> [GIVEN RECORDS]
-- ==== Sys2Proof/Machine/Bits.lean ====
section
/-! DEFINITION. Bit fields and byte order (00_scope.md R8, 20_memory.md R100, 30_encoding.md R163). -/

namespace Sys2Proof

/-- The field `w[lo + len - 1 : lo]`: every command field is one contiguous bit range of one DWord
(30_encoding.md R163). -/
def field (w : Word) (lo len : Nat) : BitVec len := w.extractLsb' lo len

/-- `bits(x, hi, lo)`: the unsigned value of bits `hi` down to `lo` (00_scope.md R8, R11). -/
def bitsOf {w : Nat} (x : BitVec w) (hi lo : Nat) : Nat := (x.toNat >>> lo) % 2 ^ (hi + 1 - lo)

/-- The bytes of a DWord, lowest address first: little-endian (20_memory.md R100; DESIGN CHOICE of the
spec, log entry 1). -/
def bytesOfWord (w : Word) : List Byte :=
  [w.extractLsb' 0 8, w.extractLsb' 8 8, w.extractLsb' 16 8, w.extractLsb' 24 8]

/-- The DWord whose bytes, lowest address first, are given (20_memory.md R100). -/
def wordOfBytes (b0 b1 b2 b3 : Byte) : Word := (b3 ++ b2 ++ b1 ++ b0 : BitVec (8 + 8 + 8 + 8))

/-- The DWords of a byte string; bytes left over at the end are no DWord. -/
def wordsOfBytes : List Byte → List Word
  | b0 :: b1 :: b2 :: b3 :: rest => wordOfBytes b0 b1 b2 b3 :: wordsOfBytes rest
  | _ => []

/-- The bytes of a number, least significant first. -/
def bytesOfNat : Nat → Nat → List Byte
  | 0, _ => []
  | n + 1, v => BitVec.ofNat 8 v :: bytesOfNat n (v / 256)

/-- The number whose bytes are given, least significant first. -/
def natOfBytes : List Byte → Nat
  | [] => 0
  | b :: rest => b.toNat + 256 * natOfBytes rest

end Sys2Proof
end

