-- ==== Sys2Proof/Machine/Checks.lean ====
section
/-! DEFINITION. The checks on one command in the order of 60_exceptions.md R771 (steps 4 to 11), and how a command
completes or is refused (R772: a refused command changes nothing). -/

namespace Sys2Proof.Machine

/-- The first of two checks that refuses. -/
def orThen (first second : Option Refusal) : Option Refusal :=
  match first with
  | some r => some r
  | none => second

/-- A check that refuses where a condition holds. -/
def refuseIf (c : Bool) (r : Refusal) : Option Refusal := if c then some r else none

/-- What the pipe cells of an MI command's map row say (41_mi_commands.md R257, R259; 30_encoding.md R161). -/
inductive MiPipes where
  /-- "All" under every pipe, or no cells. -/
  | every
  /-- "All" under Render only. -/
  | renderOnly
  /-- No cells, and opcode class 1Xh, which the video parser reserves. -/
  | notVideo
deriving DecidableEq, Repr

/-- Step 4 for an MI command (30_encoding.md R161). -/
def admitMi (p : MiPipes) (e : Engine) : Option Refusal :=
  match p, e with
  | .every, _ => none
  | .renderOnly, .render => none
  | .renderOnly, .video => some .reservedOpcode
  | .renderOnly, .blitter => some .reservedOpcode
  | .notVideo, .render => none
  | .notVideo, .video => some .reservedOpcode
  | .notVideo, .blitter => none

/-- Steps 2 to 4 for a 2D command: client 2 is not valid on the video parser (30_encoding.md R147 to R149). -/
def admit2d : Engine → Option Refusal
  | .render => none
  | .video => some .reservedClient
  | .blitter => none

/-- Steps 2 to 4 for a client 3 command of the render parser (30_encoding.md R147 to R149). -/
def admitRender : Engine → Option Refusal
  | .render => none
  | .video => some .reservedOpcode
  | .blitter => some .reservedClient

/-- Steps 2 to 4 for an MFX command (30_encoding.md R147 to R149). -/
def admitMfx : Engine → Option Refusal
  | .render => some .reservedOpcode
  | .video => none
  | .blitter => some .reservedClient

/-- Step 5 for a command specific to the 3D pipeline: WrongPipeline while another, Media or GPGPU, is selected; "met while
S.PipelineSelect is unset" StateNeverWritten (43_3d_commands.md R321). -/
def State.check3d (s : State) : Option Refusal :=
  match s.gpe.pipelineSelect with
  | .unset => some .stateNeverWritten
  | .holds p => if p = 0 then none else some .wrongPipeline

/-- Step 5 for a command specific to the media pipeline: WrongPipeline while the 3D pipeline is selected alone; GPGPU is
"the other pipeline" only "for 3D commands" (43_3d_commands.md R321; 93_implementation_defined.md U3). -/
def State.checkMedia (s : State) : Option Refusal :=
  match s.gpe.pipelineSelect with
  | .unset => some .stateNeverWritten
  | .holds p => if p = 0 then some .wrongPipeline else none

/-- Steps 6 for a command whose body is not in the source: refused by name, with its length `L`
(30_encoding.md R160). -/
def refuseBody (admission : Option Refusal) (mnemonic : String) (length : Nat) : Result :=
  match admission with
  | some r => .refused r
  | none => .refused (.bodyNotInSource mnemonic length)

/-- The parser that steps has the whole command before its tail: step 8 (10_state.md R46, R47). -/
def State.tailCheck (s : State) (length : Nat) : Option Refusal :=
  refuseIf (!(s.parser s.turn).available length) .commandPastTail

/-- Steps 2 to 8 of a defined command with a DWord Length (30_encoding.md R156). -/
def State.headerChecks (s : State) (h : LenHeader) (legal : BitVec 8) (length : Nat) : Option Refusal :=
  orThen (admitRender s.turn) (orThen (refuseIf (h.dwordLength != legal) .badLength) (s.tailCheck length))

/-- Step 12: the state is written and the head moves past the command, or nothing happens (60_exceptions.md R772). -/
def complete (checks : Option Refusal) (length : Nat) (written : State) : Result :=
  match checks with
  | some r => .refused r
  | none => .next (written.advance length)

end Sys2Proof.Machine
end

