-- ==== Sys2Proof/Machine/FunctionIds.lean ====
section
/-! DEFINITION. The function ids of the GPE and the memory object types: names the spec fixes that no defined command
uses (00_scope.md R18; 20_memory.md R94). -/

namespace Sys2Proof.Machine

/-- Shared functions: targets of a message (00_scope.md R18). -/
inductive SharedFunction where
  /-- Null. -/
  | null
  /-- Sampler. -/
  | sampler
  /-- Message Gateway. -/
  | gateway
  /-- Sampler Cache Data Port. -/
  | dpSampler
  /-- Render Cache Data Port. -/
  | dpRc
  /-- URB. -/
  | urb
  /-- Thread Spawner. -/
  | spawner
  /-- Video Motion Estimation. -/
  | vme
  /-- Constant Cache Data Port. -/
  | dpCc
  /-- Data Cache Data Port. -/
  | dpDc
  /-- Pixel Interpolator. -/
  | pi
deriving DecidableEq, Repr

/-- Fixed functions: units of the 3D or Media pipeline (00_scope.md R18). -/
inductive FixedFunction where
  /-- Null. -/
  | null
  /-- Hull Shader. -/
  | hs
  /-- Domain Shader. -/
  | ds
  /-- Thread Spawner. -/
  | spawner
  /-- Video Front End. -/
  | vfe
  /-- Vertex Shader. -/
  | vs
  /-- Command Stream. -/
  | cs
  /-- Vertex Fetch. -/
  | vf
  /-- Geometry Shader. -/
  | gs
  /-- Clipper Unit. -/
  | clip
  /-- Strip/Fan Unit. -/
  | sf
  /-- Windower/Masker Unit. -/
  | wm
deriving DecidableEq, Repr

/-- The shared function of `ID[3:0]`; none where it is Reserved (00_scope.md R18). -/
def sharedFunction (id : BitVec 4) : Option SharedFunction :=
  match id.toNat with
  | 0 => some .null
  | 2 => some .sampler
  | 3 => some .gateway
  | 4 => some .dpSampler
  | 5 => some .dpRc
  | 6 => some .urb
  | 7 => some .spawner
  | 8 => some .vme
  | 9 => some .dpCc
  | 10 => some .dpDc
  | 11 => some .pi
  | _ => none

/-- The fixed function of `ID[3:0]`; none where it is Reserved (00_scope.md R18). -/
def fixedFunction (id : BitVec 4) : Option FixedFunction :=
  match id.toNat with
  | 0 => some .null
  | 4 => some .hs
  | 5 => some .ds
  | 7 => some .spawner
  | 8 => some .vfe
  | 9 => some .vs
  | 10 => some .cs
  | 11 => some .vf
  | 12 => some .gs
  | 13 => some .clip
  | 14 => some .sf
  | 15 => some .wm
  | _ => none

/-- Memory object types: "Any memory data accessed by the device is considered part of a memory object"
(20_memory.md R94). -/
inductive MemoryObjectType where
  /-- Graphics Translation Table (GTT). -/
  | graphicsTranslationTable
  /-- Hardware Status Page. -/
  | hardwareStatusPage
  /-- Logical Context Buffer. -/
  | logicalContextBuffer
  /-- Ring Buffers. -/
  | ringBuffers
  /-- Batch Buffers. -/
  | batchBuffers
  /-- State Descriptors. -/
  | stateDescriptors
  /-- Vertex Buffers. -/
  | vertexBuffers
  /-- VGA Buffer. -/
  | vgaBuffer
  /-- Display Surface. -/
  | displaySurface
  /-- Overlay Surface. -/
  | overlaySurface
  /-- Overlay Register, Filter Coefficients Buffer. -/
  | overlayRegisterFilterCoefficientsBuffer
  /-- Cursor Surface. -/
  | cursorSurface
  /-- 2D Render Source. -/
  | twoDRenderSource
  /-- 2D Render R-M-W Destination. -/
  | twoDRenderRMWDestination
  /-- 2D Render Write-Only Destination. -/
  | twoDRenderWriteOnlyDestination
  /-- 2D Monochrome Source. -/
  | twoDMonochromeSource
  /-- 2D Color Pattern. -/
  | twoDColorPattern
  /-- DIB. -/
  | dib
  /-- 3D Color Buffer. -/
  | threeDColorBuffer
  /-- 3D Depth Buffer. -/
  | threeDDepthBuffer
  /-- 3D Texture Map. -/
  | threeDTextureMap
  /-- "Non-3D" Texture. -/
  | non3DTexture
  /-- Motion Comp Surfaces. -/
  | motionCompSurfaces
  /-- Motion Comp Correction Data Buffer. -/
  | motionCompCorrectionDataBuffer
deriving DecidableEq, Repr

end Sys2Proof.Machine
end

> [DIRECTIONS] Take the entries above and return only the lines from the one with "match admission with" to the one with "orThen (admitRender s.turn)", both included, unchanged.

> [RESULT]
  match admission with
  | some r => .refused r
  | none => .refused (.bodyNotInSource mnemonic length)

/-- The parser that steps has the whole command before its tail: step 8 (10_state.md R46, R47). -/
def State.tailCheck (s : State) (length : Nat) : Option Refusal :=
  refuseIf (!(s.parser s.turn).available length) .commandPastTail

/-- Steps 2 to 8 of a defined command with a DWord Length (30_encoding.md R156). -/
def State.headerChecks (s : State) (h : LenHeader) (legal : BitVec 8) (length : Nat) : Option Refusal :=
  orThen (admitRender s.turn) (orThen (refuseIf (h.dwordLength != legal) .badLength) (s.tailCheck length))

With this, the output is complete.